Augusta GreenJackets
Atlanta Braves affiliate since 2021
In 1905, at age 18, Ty Cobb won his first professional batting title as a member of the South Atlantic League's Augusta Tourists. He made his Major League debut later that season, collecting the first of his 4,191 career hits. In Cobb's honor, Augusta's Minor League team was named the Tygers from 1922-29. A more recent tribute to Cobb could be found at the GreenJackets' previous home of Lake Olmstead Stadium. It was 366 feet from home plate to the power alleys, a reference to Cobb's .366 lifetime batting average.

Charleston RiverDogs
Tampa Bay affiliate since 2021
The RiverDogs were established in 1980 as a charter member of the South Atlantic League. Over the course of 40 seasons, three team names (Royals, Rainbows, RiverDogs) and five affiliations (Kansas City, San Diego, Tampa Bay and New York Yankees), the organization never won a league title. This is the third-longest active drought in Minor League Baseball, and the longest among teams that have never won a championship at any point in their existence. The RiverDogs are now entering their second stint as a Tampa Bay affiliate, and hope springs eternal.

Columbia Fireflies
Kansas City affiliate since 2021
Most teams experience a dip in attendance in their second year at a new ballpark. Not so for the Columbia Fireflies. The team drew 261,134 to Spirit Communications Park (now Segra Park) in their inaugural season of 2016. The next season, the Fireflies drew 315,034. The primary reason for this anomalous increase was the presence of Tim Tebow on the roster.

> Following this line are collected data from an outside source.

/-- Bytes that what the solver reports of a solve depends on: values, slots, ε and λ (R255, R266). -/
def solveInput (pb : Problem) (poses : List Pose) (eps lam : Nat) : List Byte :=
  poses.flatMap Pose.bytes ++ pb.slots.flatten ++ pb.swapped.map (fun j => BitVec.ofNat 8 j) ++ leBytes eps 1 ++ leBytes lam 1

/-- The supernode of variable i. -/
def Sched.snodeOf (x : Sched) (i : Nat) : Nat := secF x.image (fld x.image 40 4) 8 i 0 4

/-- Whether a component of a variable is pinned: FIXED, frozen, or cleared in ACTIVE (R254). ACTIVE bit 0 is x (DEDUCED). -/
def pinnedAt (x : Sched) (pb : Problem) (frozen : List Nat) (i c : Nat) : Bool :=
  ((pb.vars[i]?).map (·.fixed)).getD true || frozen.contains (x.snodeOf i) || !bit (secF x.image (fld x.image 40 4) 8 i 4 1) c

/-- The linearised contributions of the slots in use, in slot order: the slot's variables, as the factor orders them, and its words (R254, R255). -/
def contributions (x : Sched) (pb : Problem) (poses : List Pose) : List (Nat × Option Nat × List Word) :=
  (pb.slots.zipIdx.filter fun b => fld b.1 0 1 ≠ 0).map fun b =>
    let ab := x.slotVars b.2
    let a := if pb.swapped.contains b.2 then ab.2 else ab.1
    let c := if pb.swapped.contains b.2 then ab.1 else ab.2
    let p := (poses[a]?).getD {}
    let rec_ := b.1.take 24 ++ wBytes (F32.normalise (wflds b.1 24 4)) ++ b.1.drop 40
    if x.single b.2 then
      let prior := poseOfBytes (slice b.1 4 18 ++ zeros 22)
      (a, none, Config.linearise rec_ (p.x - prior.x, p.y - prior.y, p.z - prior.z) p.q [])
    else
      let q := (poses[c]?).getD {}
      (a, some c, Config.linearise rec_ (q.x - p.x, q.y - p.y, q.z - p.z) p.q q.q)

/-- An entry of H or b from the words that its slots contribute, in slot order: nothing is added to a sole one. -/
def sumWords : List Word → Word
  | [] => 0
  | [w] => w
  | l => Config.compSum l

/-- A sum over the contributions to an entry, in slot order: the entry stands at offset i of the words where the variable is A, at j where it is B. -/
def assembled (l : List (Nat × Option Nat × List Word)) (v i j : Nat) : Word :=
  sumWords (l.flatMap fun t =>
    (if t.1 = v then [(t.2.2[i]?).getD 0] else []) ++ (if t.2.1 = some v then [(t.2.2[j]?).getD 0] else []))

/-- The assembled blocks that the factorisation starts from, by variable: 36 words of the diagonal block and 6 of b; then the AB blocks by slot
(R254). -/
def systemOf (n : Nat) (l : List (Nat × Option Nat × List Word)) : List Word :=
  ((List.range n).flatMap fun v =>
    ((List.range 36).map fun e => assembled l v e (72 + e)) ++
      (List.range 6).map fun e => sumWords (l.flatMap fun t =>
        (if t.1 = v then [(t.2.2[if t.2.1.isSome then 108 + e else 36 + e]?).getD 0] else []) ++ (if t.2.1 = some v then [(t.2.2[114 + e]?).getD 0] else []))) ++
    l.flatMap fun t => if t.2.1.isSome then (t.2.2.drop 36).take 36 else []

/-- The absolute diagonal entries of variable v's diagonal block. -/
def diagOf (h : List Word) (v : Nat) : List Word := (List.range 6).map fun c => absW ((h[42 * v + 7 * c]?).getD 0)

/-- M, the largest absolute diagonal entry of the assembled H (R259). -/
def largestDiag (h : List Word) (n : Nat) : Word := maxWord ((List.range n).flatMap (diagOf h))

/-- The block scale of variable v's diagonal block (R259). -/
def blockScale (h : List Word) (n v : Nat) : Word :=
  let m := maxWord (diagOf h v)
  if F32.isZero m then largestDiag h n else m

/-- A pivot as R259 handles it, and whether it was regularised: ε is 2^−eps, λ is 2^−lam × the block scale. -/
def regularise (eps lam : Nat) (m scale d : Word) : Word × Bool :=
  let lambda := F32.mul (BitVec.ofNat 32 ((127 - lam) * 2 ^ 23)) scale
  if (F32.units d).natAbs * 2 ^ eps ≤ (F32.units m).natAbs then (F32.add d lambda, true)
  else if F32.units d < 0 then (lambda, true)
  else (d, false)

/-- The pivots in elimination order, the supernode of each one regularised, and the supernodes whose pivot is not finite (R254, R259, R260). A pinned
component keeps the block scale and is not counted. -/
def pivotRun (x : Sched) (h : List Word) (n eps lam : Nat) (pin : List Bool) :
    List Nat → List Word × List Nat × List Nat → List Word × List Nat × List Nat
  | [], a => a
  | i :: t, a =>
    let scale := blockScale h n (i / 6)
    if (pin[i]?).getD true then pivotRun x h n eps lam pin t (a.1 ++ [scale], a.2.1, a.2.2)
    else
      let d := Config.rawPivot x.image h pin a.1
      let r := regularise eps lam (largestDiag h n) scale d
      if !F32.finite d || !F32.finite r.1 then pivotRun x h n eps lam pin t (a.1 ++ [scale], a.2.1, a.2.2 ++ [x.snodeOf (i / 6)])
      else pivotRun x h n eps lam pin t (a.1 ++ [r.1], if r.2 then a.2.1 ++ [x.snodeOf (i / 6)] else a.2.1, a.2.2)

/-- The largest of the magnitudes of the position components of the steps (R256). -/
def largestPos (steps : List (List Word)) : Word := maxWord (steps.flatMap fun w => (w.take 3).map absW)

/-- The largest rotation step: the length of the small rotation, in rad (R256; DEDUCED that it is the length). -/
def largestRot (steps : List (List Word)) : Word := maxWord (steps.map fun w => F32.sqrtOfSq (F32.sumSq ((w.drop 3).take 3)).toNat)

/-- The factor of R256, none where no step passes its limit: 4 m and 0.5 rad. -/
def clampFactor (p r : Word) : Option Word :=
  let a := if F32.lt 0x40800000 p then some (F32.div 0x40800000 p) else none
  let b := if F32.lt 0x3F000000 r then some (F32.div 0x3F000000 r) else none
  match a, b with
  | some u, some v => some (if F32.lt u v then u else v)
  | some u, none => some u
  | none, v => v

/-- The entry of H at row 6 × u + e and column 6 × v + c: of u's diagonal block, or of the blocks that slots give the two variables (R254). -/
def entryOfH (h : List Word) (l : List (Nat × Option Nat × List Word)) (u e v c : Nat) : Word :=
  if u = v then (h[42 * u + 6 * e + c]?).getD 0
  else sumWords (l.flatMap fun t =>
    if t.1 = u ∧ t.2.1 = some v then [(t.2.2[36 + 6 * e + c]?).getD 0] else if t.1 = v ∧ t.2.1 = some u then [(t.2.2[36 + 6 * c + e]?).getD 0] else [])

/-- The exact solution of the assembled system for the components that are not pinned (R258). -/
def exactStep (h : List Word) (l : List (Nat × Option Nat × List Word)) (act : List Nat) : Option (List Rat) :=
  solveRows act.length (act.map fun i =>
    (act.map fun j => ratOf (entryOfH h l (i / 6) (i % 6) (j / 6) (j % 6))) ++ [ratOf ((h[42 * (i / 6) + 36 + i % 6]?).getD 0)])

/-- How far component c of a step may stand from the exact one, where p and r are the largest exact position and rotation components: what the clamp and
the re-anchoring add keeps the sum within R258 (DEDUCED, log entry 102). -/
def stepTolerance (p r : Rat) (c : Nat) : Rat :=
  if c < 3 then mkRat 1 (2 ^ 20) * (if 4 < p then p / 4 else 1) else mkRat 1 (2 ^ 24) * (if 1 < 2 * r then 2 * r else 1)

/-- The steps, each free within its tolerance of the exact one where R258 bounds it: a component that is not pinned, of a supernode that regularised no
pivot, of a system that has one solution. -/
def boundedSteps (x : Sched) (h : List Word) (l : List (Nat × Option Nat × List Word)) (pin : List Bool) (regular : List Nat) (steps : List (List Word)) :
    List (List Word) :=
  let act := (List.range pin.length).filter fun i => !(pin[i]?).getD true
  match exactStep h l act with
  | none => steps
  | some sol =>
    let exact := act.zip sol
    let largest (rot : Bool) : Rat := (exact.filter fun e => decide (3 ≤ e.1 % 6) = rot).foldl (fun m e => if m < ratAbs e.2 then ratAbs e.2 else m) 0
    let tol := stepTolerance (largest false) (largest true)
    let bounded (v c : Nat) (w : Word) : Word :=
      match exact.lookup (6 * v + c) with
      | none => w
      | some d => if regular.contains (x.snodeOf v) then w else heldWithin (tol c) d w
    steps.zipIdx.map fun s => s.1.zipIdx.map fun w => bounded s.2 w.2 w.1

/-- An orientation after a rotation step, which R258 bounds: a free quaternion within 0.25 µrad of the exact product, else the exact one rounded
(R257). -/
def rotated (q w : List Word) : List Word :=
  let exact := quatMul (q.map ratOf) (rotationQuat (w.map ratOf))
  let free := (Config.rotate q w ++ [0, 0, 0, 0]).take 4
  if F32.unitQuat free && quatNear (free.map ratOf) exact then free else F32.normalise (exact.map F32.ofRat)

/-- A pose after a step (R257). -/
def Pose.step (p : Pose) (w : List Word) : Pose :=
  let g (i : Nat) : Word := (w[i]?).getD 0
  { x := movePos p.x (g 0), y := movePos p.y (g 1), z := movePos p.z (g 2),
    q := if (w.drop 3).all F32.isZero then p.q else rotated p.q (w.drop 3) }

/-- What one run of an iteration gives: values, largest steps, whether it clamped, pivots regularised, and the supernodes that fail. -/
structure RunRes where
  poses : List Pose := []
  maxPos : Word := 0
  maxRot : Word := 0
  clamped : Bool := false
  pivots : Nat := 0
  failed : List Nat := []
  deriving DecidableEq, Repr

/-- One run of an iteration (R254 to R260): linearise, assemble, factor with small pivots regularised, solve and refine within R258, clamp, re-anchor. A supernode
fails by an element of its own, by the contribution of a slot whose VAR_A it holds, or by leaving the range of R11. With M = 0 no variable moves. -/
def runOnce (x : Sched) (pb : Problem) (eps lam : Nat) (it : Iter) : RunRes :=
  let n := pb.vars.length
  let l := contributions x pb it.poses
  let h := systemOf n l
  let pin := (List.range (6 * n)).map fun i => pinnedAt x pb it.frozen (i / 6) (i % 6)
  if F32.isZero (largestDiag h n) ∧ h.all F32.finite then { poses := it.poses }
  else
    let pv := pivotRun x h n eps lam pin (List.range (6 * n)) ([], [], [])
    let raw := Config.solveStep x.image h pin pv.1
    let steps := boundedSteps x h l pin pv.2.1
      ((List.range n).map fun v => (List.range 6).map fun c => if (pin[6 * v + c]?).getD true then 0 else (((raw[v]?).getD [])[c]?).getD 0)
    let f := clampFactor (largestPos steps) (largestRot steps)
    let steps' := match f with
      | some f => steps.map fun s => s.map fun c => F32.mul c f
      | none => steps
    let poses := List.zipWith Pose.step it.poses steps'
    let out := (poses.zipIdx.filter fun q => !(inRange48 q.1.x && inRange48 q.1.y && inRange48 q.1.z)).map fun q => x.snodeOf q.2
    let bad := ((steps'.zipIdx.filter fun q => !(q.1.all F32.finite)).map fun q => x.snodeOf q.2)
    let lin := (l.filter fun t => !(t.2.2.all F32.finite)).map fun t => x.snodeOf t.1
    let els := (List.range x.supernodes).filter fun k => !((Config.solveElements x.image h pin pv.1 k).all F32.finite)
    { poses := poses, maxPos := largestPos steps', maxRot := largestRot steps', clamped := f.isSome, pivots := pv.2.1.length,
      failed := (pv.2.2 ++ out ++ bad ++ lin ++ els).eraseDups.filter fun k => !it.frozen.contains k }

/-- The runs of one iteration: failed supernodes are frozen and the iteration runs again, at most five times; then all are frozen, and no variable
moves (R254, R260). -/
def runs (x : Sched) (pb : Problem) (eps lam : Nat) : Nat → Iter → Iter
  | 0, it => { it with frozen := List.range x.supernodes, converged := true, maxPos := 0, maxRot := 0 }
  | n + 1, it =>
    let r := runOnce x pb eps lam it
    if r.failed.isEmpty then
      let small := F32.lt r.maxPos 0x35800000 && F32.lt r.maxRot 0x35800000 && !r.clamped
      { it with poses := r.poses, maxPos := r.maxPos, maxRot := r.maxRot, clamped := it.clamped || r.clamped, converged := small, pivots := it.pivots + r.pivots }
    else runs x pb eps lam n { it with frozen := it.frozen ++ r.failed, pivots := it.pivots + r.pivots }

/-- The iterations, ending early on convergence (R254): how many ran, and what they leave. -/
def iterate (x : Sched) (pb : Problem) (eps lam : Nat) : Nat → Nat × Iter → Nat × Iter
  | 0, r => r
  | n + 1, r =>
    let it := runs x pb eps lam 5 { r.2 with converged := false }
    if it.converged then (r.1 + 1, it) else iterate x pb eps lam n (r.1 + 1, it)

/-! ## SOLVE -/

/-- The fields of SOLVE out of range (R250). -/
def solveFields (o : Op) : Option Res :=
  let fl := o.u8 18
  firstRes [need (o.u8 16 ≤ 1) 16, need (o.u8 17 ≤ 8) 17, if bits fl 7 4 = 0 then none else some (Res.bad 2 18), need (o.u8 16 = 1 || !bit fl 3) 18,
    need (zeroOr 8 40 (o.u8 20)) 20, need (zeroOr 4 30 (o.u8 21)) 21, need (bits fl 1 0 ≠ 0 || o.u64 40 = 0) 40, need (isDev (o.u64 48)) 48,
    need (o.u8 16 = 1 || o.u64 56 = 0) 56]

/-- ε and λ shifts of a solve, 0 taking the register's value at fetch (R250, R270). -/
def Op.shifts (o : Op) : Nat × Nat :=
  (if o.u8 20 = 0 then clampN 8 40 (o.snapF 3 5 0) else o.u8 20, if o.u8 21 = 0 then clampN 4 30 (o.snapF 3 13 8) else o.u8 21)

/-- ACCEPT_GATE taken at fetch (R262, R270). -/
def Op.acceptGate (o : Op) : Word := clampF 0x3F800000 0x447A0000 0x4149999A (BitVec.ofNat 32 (o.snapF 4 31 0))

/-- The solve of an operation. -/
def State.solveOf (s : State) (op : Nat) : Option SolveSt := s.abacus.running.find? fun r => r.op = op

/-- Whether an earlier SOLVE in flight has a workspace that overlaps (R265). -/
def State.workspaceBusy (s : State) (o : Op) : Bool :=
  let len (p : Op) : Nat := ((s.sched p.handle).map (·.workBytes)).getD 0
  s.ops.list.any fun p => p.opcode = 0x28 && decide (p.id < o.id) && p.phase != .final &&
    decide (p.u64 48 < o.u64 48 + len o ∧ o.u64 48 < p.u64 48 + len p)

/-- Whether a SOLVE takes the grant of the abacus cores' dispatcher (R53, R81, R268): no SOLVE of a lower class number could start, and no calibration
solve of the device, which is class 2, waits before a lower class. -/
def State.solveFirst (s : State) (o : Op) : Bool :=
  (s.classFirst o fun p => p.opcode = 0x28 && !(s.solveOf p.id).isSome && !s.workspaceBusy p) &&
    (decide (o.cls ≤ 2) || !(s.sess.list.any fun x => x.calibQueued))

/-- An in-service cluster, awake, whose abacus core runs no solve. -/
def State.freeAbacus (s : State) : Option Nat :=
  ((s.place.clusters.filter fun c => c.role = .inService && s.domOn (15 + c.idx)).map (·.idx)).find? fun i => !(s.abacus.running.any fun r => r.cluster = i)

The former quarterback, now retired from baseball as well, opened the 2017 season on the Fireflies and proved to be a big draw in Columbia and throughout the South Atlantic League. Tebow played 64 games for Columbia, his first as a professional baseball player, before getting promoted to the Class A Advanced St. Lucie Mets.

Myrtle Beach Pelicans
Chicago Cubs affiliate since 2015
The franchise that is today's Myrtle Beach Pelicans began in 1980 as one of Minor League Baseball's most iconic teams, the Durham Bulls. Following the 1997 season the Bulls, a Carolina League team, relocated to Danville, Va. and spent a season there before moving to Myrtle Beach in 1999 and becoming the Pelicans. The Durham Bulls never ceased operations, however. In tandem with the relocation of its Carolina League, the city of Durham was awarded a Triple-A team and became an affiliate of the Tampa Bay Rays. That iteration of the Bulls, which began play in 1998, is the one that exists today.